Work on the Roundhouse

The deadline for the Bodgers’ yurt is today and unfortunately we are not ready!  Thankfully my lovely wife is much more realistic and organised than me so she has secretly kept another yurt available in the event that we might need to juggle bookings around – not ideal but I can’t see anyone minding being in the Grand Abri yurt but especially at the moment as the sunflowers are out in the field just below, so the view is spectacular!

The problems started when we decided that the shower had to be positioned outside the roundhouse perimeter which involved digging another section out of the hillside.  This in itself wasn’t a big deal but by creating a cubicle we had our first corner, and therefore, stress point in the roundhouse. To overcome this we needed strong chunky carpentry again not a problem, just time consuming, so thanks Wendy for giving us that two week cushion!

To say that the last month has been busy is a massive understatement but it has been an absolute joy to see the building come on so quickly.  Once the main timber framing was finished, I went off in search of old car tyres, which lead to yet another classic french moment of me trying to explain why I wanted old car tyres, (well you try explaining about hobbit houses and earth-ship building to the man at the garage) it all ended with that gallic shrug and a mutter of “comme tu veut”.  Once in place they were rammed with stones forming the foundations of our straw-baled walls and they were then all compressed and spiked (with pointed willow rods) as best we could. 

 

 

The protective and waterproof membranes and also the land drainage were then carefully fitted as it is critical that the straw bales stay dry. It was decided at this point that Sam was the skinniest person around so he had to climb down between the bales and the excavated rock to organise membranes, drainage and careful placement of the soil, which was then filled up to henge level, compressing the bales still further and giving them a real feeling of strength and solidity.

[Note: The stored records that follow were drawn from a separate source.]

/-! ## setReg -/

@[simp] theorem State.setReg_v (s : State) (r : Reg) (b : Byte) : (s.setReg r b).v = s.v.set r b := rfl
@[simp] theorem State.setReg_i (s : State) (r : Reg) (b : Byte) : (s.setReg r b).i = s.i := rfl
@[simp] theorem State.setReg_pc (s : State) (r : Reg) (b : Byte) : (s.setReg r b).pc = s.pc := rfl
@[simp] theorem State.setReg_stack (s : State) (r : Reg) (b : Byte) : (s.setReg r b).stack = s.stack := rfl
@[simp] theorem State.setReg_sp (s : State) (r : Reg) (b : Byte) : (s.setReg r b).sp = s.sp := rfl
@[simp] theorem State.setReg_dt (s : State) (r : Reg) (b : Byte) : (s.setReg r b).dt = s.dt := rfl
@[simp] theorem State.setReg_st (s : State) (r : Reg) (b : Byte) : (s.setReg r b).st = s.st := rfl
@[simp] theorem State.setReg_fb (s : State) (r : Reg) (b : Byte) : (s.setReg r b).fb = s.fb := rfl
@[simp] theorem State.setReg_mem (s : State) (r : Reg) (b : Byte) : (s.setReg r b).mem = s.mem := rfl
@[simp] theorem State.setReg_faultCode (s : State) (r : Reg) (b : Byte) : (s.setReg r b).faultCode = s.faultCode := rfl
@[simp] theorem State.setReg_faultPc (s : State) (r : Reg) (b : Byte) : (s.setReg r b).faultPc = s.faultPc := rfl
@[simp] theorem State.setReg_faultInfo (s : State) (r : Reg) (b : Byte) : (s.setReg r b).faultInfo = s.faultInfo := rfl
@[simp] theorem State.setReg_cfg (s : State) (r : Reg) (b : Byte) : (s.setReg r b).cfg = s.cfg := rfl
@[simp] theorem State.setReg_inputs (s : State) (r : Reg) (b : Byte) : (s.setReg r b).inputs = s.inputs := rfl
@[simp] theorem State.setReg_draws (s : State) (r : Reg) (b : Byte) : (s.setReg r b).draws = s.draws := rfl

/-! ## setI -/

@[simp] theorem State.setI_v (s : State) (w : Word) : (s.setI w).v = s.v := rfl
@[simp] theorem State.setI_i (s : State) (w : Word) : (s.setI w).i = w := rfl
@[simp] theorem State.setI_pc (s : State) (w : Word) : (s.setI w).pc = s.pc := rfl
@[simp] theorem State.setI_stack (s : State) (w : Word) : (s.setI w).stack = s.stack := rfl
@[simp] theorem State.setI_sp (s : State) (w : Word) : (s.setI w).sp = s.sp := rfl
@[simp] theorem State.setI_dt (s : State) (w : Word) : (s.setI w).dt = s.dt := rfl
@[simp] theorem State.setI_st (s : State) (w : Word) : (s.setI w).st = s.st := rfl
@[simp] theorem State.setI_fb (s : State) (w : Word) : (s.setI w).fb = s.fb := rfl
@[simp] theorem State.setI_mem (s : State) (w : Word) : (s.setI w).mem = s.mem := rfl
@[simp] theorem State.setI_faultCode (s : State) (w : Word) : (s.setI w).faultCode = s.faultCode := rfl
@[simp] theorem State.setI_faultPc (s : State) (w : Word) : (s.setI w).faultPc = s.faultPc := rfl
@[simp] theorem State.setI_faultInfo (s : State) (w : Word) : (s.setI w).faultInfo = s.faultInfo := rfl
@[simp] theorem State.setI_cfg (s : State) (w : Word) : (s.setI w).cfg = s.cfg := rfl
@[simp] theorem State.setI_inputs (s : State) (w : Word) : (s.setI w).inputs = s.inputs := rfl
@[simp] theorem State.setI_draws (s : State) (w : Word) : (s.setI w).draws = s.draws := rfl

/-! ## setPc -/

@[simp] theorem State.setPc_v (s : State) (w : Word) : (s.setPc w).v = s.v := rfl
@[simp] theorem State.setPc_i (s : State) (w : Word) : (s.setPc w).i = s.i := rfl
@[simp] theorem State.setPc_pc (s : State) (w : Word) : (s.setPc w).pc = w := rfl
@[simp] theorem State.setPc_stack (s : State) (w : Word) : (s.setPc w).stack = s.stack := rfl
@[simp] theorem State.setPc_sp (s : State) (w : Word) : (s.setPc w).sp = s.sp := rfl
@[simp] theorem State.setPc_dt (s : State) (w : Word) : (s.setPc w).dt = s.dt := rfl
@[simp] theorem State.setPc_st (s : State) (w : Word) : (s.setPc w).st = s.st := rfl
@[simp] theorem State.setPc_fb (s : State) (w : Word) : (s.setPc w).fb = s.fb := rfl
@[simp] theorem State.setPc_mem (s : State) (w : Word) : (s.setPc w).mem = s.mem := rfl
@[simp] theorem State.setPc_faultCode (s : State) (w : Word) : (s.setPc w).faultCode = s.faultCode := rfl
@[simp] theorem State.setPc_faultPc (s : State) (w : Word) : (s.setPc w).faultPc = s.faultPc := rfl
@[simp] theorem State.setPc_faultInfo (s : State) (w : Word) : (s.setPc w).faultInfo = s.faultInfo := rfl
@[simp] theorem State.setPc_cfg (s : State) (w : Word) : (s.setPc w).cfg = s.cfg := rfl
@[simp] theorem State.setPc_inputs (s : State) (w : Word) : (s.setPc w).inputs = s.inputs := rfl
@[simp] theorem State.setPc_draws (s : State) (w : Word) : (s.setPc w).draws = s.draws := rfl

/-! ## setDt -/

@[simp] theorem State.setDt_v (s : State) (b : Byte) : (s.setDt b).v = s.v := rfl
@[simp] theorem State.setDt_i (s : State) (b : Byte) : (s.setDt b).i = s.i := rfl
@[simp] theorem State.setDt_pc (s : State) (b : Byte) : (s.setDt b).pc = s.pc := rfl
@[simp] theorem State.setDt_stack (s : State) (b : Byte) : (s.setDt b).stack = s.stack := rfl
@[simp] theorem State.setDt_sp (s : State) (b : Byte) : (s.setDt b).sp = s.sp := rfl
@[simp] theorem State.setDt_dt (s : State) (b : Byte) : (s.setDt b).dt = b := rfl
@[simp] theorem State.setDt_st (s : State) (b : Byte) : (s.setDt b).st = s.st := rfl
@[simp] theorem State.setDt_fb (s : State) (b : Byte) : (s.setDt b).fb = s.fb := rfl
@[simp] theorem State.setDt_mem (s : State) (b : Byte) : (s.setDt b).mem = s.mem := rfl
@[simp] theorem State.setDt_faultCode (s : State) (b : Byte) : (s.setDt b).faultCode = s.faultCode := rfl
@[simp] theorem State.setDt_faultPc (s : State) (b : Byte) : (s.setDt b).faultPc = s.faultPc := rfl
@[simp] theorem State.setDt_faultInfo (s : State) (b : Byte) : (s.setDt b).faultInfo = s.faultInfo := rfl
@[simp] theorem State.setDt_cfg (s : State) (b : Byte) : (s.setDt b).cfg = s.cfg := rfl
@[simp] theorem State.setDt_inputs (s : State) (b : Byte) : (s.setDt b).inputs = s.inputs := rfl
@[simp] theorem State.setDt_draws (s : State) (b : Byte) : (s.setDt b).draws = s.draws := rfl

/-! ## setSt -/

@[simp] theorem State.setSt_v (s : State) (b : Byte) : (s.setSt b).v = s.v := rfl
@[simp] theorem State.setSt_i (s : State) (b : Byte) : (s.setSt b).i = s.i := rfl
@[simp] theorem State.setSt_pc (s : State) (b : Byte) : (s.setSt b).pc = s.pc := rfl
@[simp] theorem State.setSt_stack (s : State) (b : Byte) : (s.setSt b).stack = s.stack := rfl
@[simp] theorem State.setSt_sp (s : State) (b : Byte) : (s.setSt b).sp = s.sp := rfl
@[simp] theorem State.setSt_dt (s : State) (b : Byte) : (s.setSt b).dt = s.dt := rfl
@[simp] theorem State.setSt_st (s : State) (b : Byte) : (s.setSt b).st = b := rfl
@[simp] theorem State.setSt_fb (s : State) (b : Byte) : (s.setSt b).fb = s.fb := rfl
@[simp] theorem State.setSt_mem (s : State) (b : Byte) : (s.setSt b).mem = s.mem := rfl
@[simp] theorem State.setSt_faultCode (s : State) (b : Byte) : (s.setSt b).faultCode = s.faultCode := rfl
@[simp] theorem State.setSt_faultPc (s : State) (b : Byte) : (s.setSt b).faultPc = s.faultPc := rfl
@[simp] theorem State.setSt_faultInfo (s : State) (b : Byte) : (s.setSt b).faultInfo = s.faultInfo := rfl
@[simp] theorem State.setSt_cfg (s : State) (b : Byte) : (s.setSt b).cfg = s.cfg := rfl
@[simp] theorem State.setSt_inputs (s : State) (b : Byte) : (s.setSt b).inputs = s.inputs := rfl
@[simp] theorem State.setSt_draws (s : State) (b : Byte) : (s.setSt b).draws = s.draws := rfl

/-! ## setFb -/

@[simp] theorem State.setFb_v (s : State) (f : Screen) : (s.setFb f).v = s.v := rfl
@[simp] theorem State.setFb_i (s : State) (f : Screen) : (s.setFb f).i = s.i := rfl
@[simp] theorem State.setFb_pc (s : State) (f : Screen) : (s.setFb f).pc = s.pc := rfl
@[simp] theorem State.setFb_stack (s : State) (f : Screen) : (s.setFb f).stack = s.stack := rfl
@[simp] theorem State.setFb_sp (s : State) (f : Screen) : (s.setFb f).sp = s.sp := rfl
@[simp] theorem State.setFb_dt (s : State) (f : Screen) : (s.setFb f).dt = s.dt := rfl
@[simp] theorem State.setFb_st (s : State) (f : Screen) : (s.setFb f).st = s.st := rfl
@[simp] theorem State.setFb_fb (s : State) (f : Screen) : (s.setFb f).fb = f := rfl
@[simp] theorem State.setFb_mem (s : State) (f : Screen) : (s.setFb f).mem = s.mem := rfl
@[simp] theorem State.setFb_faultCode (s : State) (f : Screen) : (s.setFb f).faultCode = s.faultCode := rfl
@[simp] theorem State.setFb_faultPc (s : State) (f : Screen) : (s.setFb f).faultPc = s.faultPc := rfl
@[simp] theorem State.setFb_faultInfo (s : State) (f : Screen) : (s.setFb f).faultInfo = s.faultInfo := rfl
@[simp] theorem State.setFb_cfg (s : State) (f : Screen) : (s.setFb f).cfg = s.cfg := rfl
@[simp] theorem State.setFb_inputs (s : State) (f : Screen) : (s.setFb f).inputs = s.inputs := rfl
@[simp] theorem State.setFb_draws (s : State) (f : Screen) : (s.setFb f).draws = s.draws := rfl

/-! ## setMem -/

@[simp] theorem State.setMem_v (s : State) (m : Memory) : (s.setMem m).v = s.v := rfl
@[simp] theorem State.setMem_i (s : State) (m : Memory) : (s.setMem m).i = s.i := rfl
@[simp] theorem State.setMem_pc (s : State) (m : Memory) : (s.setMem m).pc = s.pc := rfl
@[simp] theorem State.setMem_stack (s : State) (m : Memory) : (s.setMem m).stack = s.stack := rfl
@[simp] theorem State.setMem_sp (s : State) (m : Memory) : (s.setMem m).sp = s.sp := rfl
@[simp] theorem State.setMem_dt (s : State) (m : Memory) : (s.setMem m).dt = s.dt := rfl
@[simp] theorem State.setMem_st (s : State) (m : Memory) : (s.setMem m).st = s.st := rfl
@[simp] theorem State.setMem_fb (s : State) (m : Memory) : (s.setMem m).fb = s.fb := rfl
@[simp] theorem State.setMem_mem (s : State) (m : Memory) : (s.setMem m).mem = m := rfl
@[simp] theorem State.setMem_faultCode (s : State) (m : Memory) : (s.setMem m).faultCode = s.faultCode := rfl
@[simp] theorem State.setMem_faultPc (s : State) (m : Memory) : (s.setMem m).faultPc = s.faultPc := rfl
@[simp] theorem State.setMem_faultInfo (s : State) (m : Memory) : (s.setMem m).faultInfo = s.faultInfo := rfl
@[simp] theorem State.setMem_cfg (s : State) (m : Memory) : (s.setMem m).cfg = s.cfg := rfl
@[simp] theorem State.setMem_inputs (s : State) (m : Memory) : (s.setMem m).inputs = s.inputs := rfl
@[simp] theorem State.setMem_draws (s : State) (m : Memory) : (s.setMem m).draws = s.draws := rfl

/-! ## raise -/

@[simp] theorem State.raise_v (s : State) (x : Raised) : (s.raise x).v = s.v := rfl
@[simp] theorem State.raise_i (s : State) (x : Raised) : (s.raise x).i = s.i := rfl
@[simp] theorem State.raise_pc (s : State) (x : Raised) : (s.raise x).pc = s.pc := rfl
@[simp] theorem State.raise_stack (s : State) (x : Raised) : (s.raise x).stack = s.stack := rfl
@[simp] theorem State.raise_sp (s : State) (x : Raised) : (s.raise x).sp = s.sp := rfl
@[simp] theorem State.raise_dt (s : State) (x : Raised) : (s.raise x).dt = s.dt := rfl
@[simp] theorem State.raise_st (s : State) (x : Raised) : (s.raise x).st = s.st := rfl
@[simp] theorem State.raise_fb (s : State) (x : Raised) : (s.raise x).fb = s.fb := rfl
@[simp] theorem State.raise_mem (s : State) (x : Raised) : (s.raise x).mem = s.mem := rfl
@[simp] theorem State.raise_faultCode (s : State) (x : Raised) : (s.raise x).faultCode = x.kind.code := rfl
@[simp] theorem State.raise_faultPc (s : State) (x : Raised) : (s.raise x).faultPc = s.pc := rfl
@[simp] theorem State.raise_faultInfo (s : State) (x : Raised) : (s.raise x).faultInfo = x.info := rfl
@[simp] theorem State.raise_cfg (s : State) (x : Raised) : (s.raise x).cfg = s.cfg := rfl
@[simp] theorem State.raise_inputs (s : State) (x : Raised) : (s.raise x).inputs = s.inputs := rfl
@[simp] theorem State.raise_draws (s : State) (x : Raised) : (s.raise x).draws = s.draws := rfl

/-! ## prologue -/

@[simp] theorem State.prologue_v (s : State) : (s.prologue).v = s.v := rfl
@[simp] theorem State.prologue_i (s : State) : (s.prologue).i = s.i := rfl
@[simp] theorem State.prologue_pc (s : State) : (s.prologue).pc = s.pc + 2 := rfl
@[simp] theorem State.prologue_stack (s : State) : (s.prologue).stack = s.stack := rfl
@[simp] theorem State.prologue_sp (s : State) : (s.prologue).sp = s.sp := rfl
@[simp] theorem State.prologue_dt (s : State) : (s.prologue).dt = tick s.dt := rfl
@[simp] theorem State.prologue_st (s : State) : (s.prologue).st = tick s.st := rfl
@[simp] theorem State.prologue_fb (s : State) : (s.prologue).fb = s.fb := rfl
@[simp] theorem State.prologue_mem (s : State) : (s.prologue).mem = s.mem := rfl
@[simp] theorem State.prologue_faultCode (s : State) : (s.prologue).faultCode = s.faultCode := rfl
@[simp] theorem State.prologue_faultPc (s : State) : (s.prologue).faultPc = s.faultPc := rfl
@[simp] theorem State.prologue_faultInfo (s : State) : (s.prologue).faultInfo = s.faultInfo := rfl
@[simp] theorem State.prologue_cfg (s : State) : (s.prologue).cfg = s.cfg := rfl
@[simp] theorem State.prologue_inputs (s : State) : (s.prologue).inputs = s.inputs := rfl
@[simp] theorem State.prologue_draws (s : State) : (s.prologue).draws = s.draws := rfl

/-! ## takeInput -/

@[simp] theorem State.takeInput_v (s : State) : (s.takeInput).v = s.v := rfl
@[simp] theorem State.takeInput_i (s : State) : (s.takeInput).i = s.i := rfl
@[simp] theorem State.takeInput_pc (s : State) : (s.takeInput).pc = s.pc := rfl
@[simp] theorem State.takeInput_stack (s : State) : (s.takeInput).stack = s.stack := rfl
@[simp] theorem State.takeInput_sp (s : State) : (s.takeInput).sp = s.sp := rfl
@[simp] theorem State.takeInput_dt (s : State) : (s.takeInput).dt = s.dt := rfl
@[simp] theorem State.takeInput_st (s : State) : (s.takeInput).st = s.st := rfl
@[simp] theorem State.takeInput_fb (s : State) : (s.takeInput).fb = s.fb := rfl
@[simp] theorem State.takeInput_mem (s : State) : (s.takeInput).mem = s.mem := rfl
@[simp] theorem State.takeInput_faultCode (s : State) : (s.takeInput).faultCode = s.faultCode := rfl
@[simp] theorem State.takeInput_faultPc (s : State) : (s.takeInput).faultPc = s.faultPc := rfl
@[simp] theorem State.takeInput_faultInfo (s : State) : (s.takeInput).faultInfo = s.faultInfo := rfl
@[simp] theorem State.takeInput_cfg (s : State) : (s.takeInput).cfg = s.cfg := rfl
@[simp] theorem State.takeInput_inputs (s : State) : (s.takeInput).inputs = s.inputs.tail := rfl
@[simp] theorem State.takeInput_draws (s : State) : (s.takeInput).draws = s.draws + 1 := rfl
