/-- The sprite rows of Dxyn invert exactly the covered pixels: sprite byte j is the byte at I + j. -/
theorem toggles_sprite (s : State) (x y : Reg) (n : Nat) :
    Toggles (Screen.drawRows (s.reg x).toNat (s.reg y).toNat (spriteBytes s n)) (SpriteCovers s x y n) := by
  refine (toggles_drawRows _ (spriteBytes s n) _).congr (fun r c => ?_)
  rw [spriteBytes_length]
  constructor
  · rintro ⟨j, b, hj, hb, hr, hc, hbit⟩
    exact ⟨j, b, hj, hb, hr, hc, spriteBytes_getD s hj ▸ hbit⟩
  · rintro ⟨j, b, hj, hb, hr, hc, hbit⟩
    exact ⟨j, b, hj, hb, hr, hc, (spriteBytes_getD s hj).symm ▸ hbit⟩

theorem afterDraw_pixel (s : State) (x y : Reg) (n : Nat) (r : Fin 32) (c : Fin 64) :
    (SpriteCovers s x y n r c → (afterDraw s x y n).pixel r c = !s.pixel r c) ∧
      (¬SpriteCovers s x y n r c → (afterDraw s x y n).pixel r c = s.pixel r c) :=
  (toggles_sprite s x y n (s.fb, false)).1 r c

/-- The collision flag starts clear, so it is set exactly by a covered pixel that was on. -/
theorem drawn_collides (s : State) (x y : Reg) (n : Nat) :
    (drawn s x y n).2 = true ↔ ∃ r c, SpriteCovers s x y n r c ∧ s.pixel r c = true :=
  (toggles_sprite s x y n (s.fb, false)).2.trans (or_iff_right Bool.false_ne_true)

theorem afterDraw_reg_vf (s : State) (x y : Reg) (n : Nat) :
    (afterDraw s x y n).reg 15 = flagByte (drawn s x y n).2 :=
  State.setReg_reg_self _ _ _

/-- The buffer and VF are different fields, so the frame does not depend on which is written last. -/
theorem afterDraw_onlyWrites (s : State) (x y : Reg) (n : Nat) :
    OnlyWrites [.display, .reg 15] s (afterDraw s x y n) :=
  setFb_onlyWrites (Alu.setReg_onlyWrites s 15 (flagByte (drawn s x y n).2)) (drawn s x y n).1

theorem exec_drw_ok {n : Nat} {s : State} (h : n = 0 ∨ s.i.toNat + n ≤ 4096) (x y : Reg) :
    exec (.drw x y n) s = .next (afterDraw s x y n) := by
  have hread : s.prologue.readBytes (s.prologue.indexed 0) n = .ok (spriteBytes s n) :=
    State.readBytes_ok (s := s.prologue) h
  unfold exec
  refine runBody_ok ?_
  rw [hread]
  rfl

theorem exec_drw_error {n : Nat} {s : State} (hn : 0 < n) (h : 4096 < s.i.toNat + n) (x y : Reg) :
    exec (.drw x y n) s = .next (s.raise ⟨.readRange, BitVec.ofNat 16 (max s.i.toNat 4096)⟩) := by
  have hread : s.prologue.readBytes (s.prologue.indexed 0) n =
      .error ⟨.readRange, BitVec.ofNat 16 (max s.i.toNat 4096)⟩ :=
    State.readBytes_error (s := s.prologue) hn h
  unfold exec
  refine runBody_error ?_
  rw [hread]

theorem flagByte_eq_one {b : Bool} : flagByte b = 1 ↔ b = true := by
  cases b <;> decide
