/-- The integrity monitor. `marks` are the injection marks by key. `upsets` says which stored words disagree with
their check bits, by one bit (a corrected error waits there) or by two (an uncorrectable one): a word's check bits
are held as this verdict, since the reference gives no code (R176). DESIGN CHOICE (notes/assumptions/8.md). -/
structure Imn where
  log      : List LogEntry
  overflow : Bool
  lost     : Nat
  marks    : Sparse (Option ErrorKind)
  upsets   : Sparse (Option ErrorKind)
  deriving DecidableEq, Repr

/-- R182. -/
def Imn.reset : Imn := ⟨[], false, 0, [], []⟩

/-! ## The part -/

/-- The state of the part. `pending` is the queue of commands that wait, first in, first out. `draws` is the model's own
count of the free values taken (`Config.pixelsSent`), 0 in `State.reset`: DESIGN CHOICE (notes/assumptions/24.md). -/
structure State where
  pending : List Instr
  draws   : Nat
  clock   : Clock
  mem     : Memory
  lrx     : Lrx
  ftu     : Ftu
  cmd     : Cmd
  tbs     : Tbs
  stu     : Stu
  lvs     : Lvs
  pxc     : Pxc
  chc     : Chc
  sns     : Sns
  mdc     : Mdc
  rpu     : Rpu
  imn     : Imn
  deriving DecidableEq, Repr

/-- Why the part stops with a fault: no rule of the reference stops it, so there is no such reason
(notes/assumptions/4.md). -/
inductive Fault where
  deriving DecidableEq, Repr

/-- Why a command has no meaning here. -/
inductive Refusal where
  /-- Raised by `exec` for a command that has no meaning yet, by its mnemonic; no arm does so. Safe: the run stops. -/
  | notModelled (mnemonic : String)
  deriving DecidableEq, Repr

/-- Every unit at its power-on values, with the strap value sampled (R21, R38, R57, R71, R98, R115, R137, R149, R161,
R175, R182). The part's internal microsecond time starts again at 0 too: DESIGN CHOICE (notes/assumptions/34.md). -/
def State.powerOn (straps : BitVec 3) : State :=
  { pending := []
    draws := 0
    clock := ⟨0, 0⟩
    mem := Memory.powerOn straps
    lrx := .reset
    ftu := .reset 0
    cmd := .reset
    tbs := .reset straps
    stu := .reset
    lvs := .reset
    pxc := .reset
    chc := .reset
    sns := .reset
    mdc := .reset
    rpu := .reset
    imn := .reset }

/-- The machine right after power-on. The reference fixes no strap value: the model takes 0, "all three straps tied
low". DESIGN CHOICE (notes/assumptions/1.md). -/
def State.reset : State := State.powerOn 0

end Sys2Proof.Machine
end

With the bales in and safe from the elements, we could concentrate once again on the roof. After much deliberation we decided to use large willow wands in a swirling pattern (almost like french randing a basket) which had the effect of smoothing out some of the deviations in the rafter levels, creating a neat look to the underside. We could then carry on pulling the protective and damp-proof membranes over the willow before the soil went on  the roof – it took about 7 tons for the building to be sufficiently buried but the resulting structure instantly had a more cosy feel to it!

In the meantime Ben was busying himself with the first fix plumbing involving three hot and three cold water feeds, plumbing in our home-made solar panel and fitting it on to the roof to get optimum sunlight. 

And whilst everything has been busy down in the woods, Wendy has been tailor making the yurt cover up at the house. The walls are reasonably straight forward but the roof can be awkward and used to require several fittings.  Nowadays Wendy seems to be able to throw the part-made canvas on and make a few deft marks with her chalk here and there which makes no sense to me, bringing a mass of material back to her machine and turning it into a snuggly fitting roof cover with only three or four fittings, it’s a bit of a Harry Potter dark art.  She has also been very busy as ever sorting out all of the furniture for the yurt and roundhouse which involves lots of cleaning and restoration and painting as most of the stuff has to be lovingly restored having been found at vide greniers or brocantes, or donated for reuse!

Two weeks to go and even with the extra time it is going to be right down to the wire to get it ready for the first Bodgers!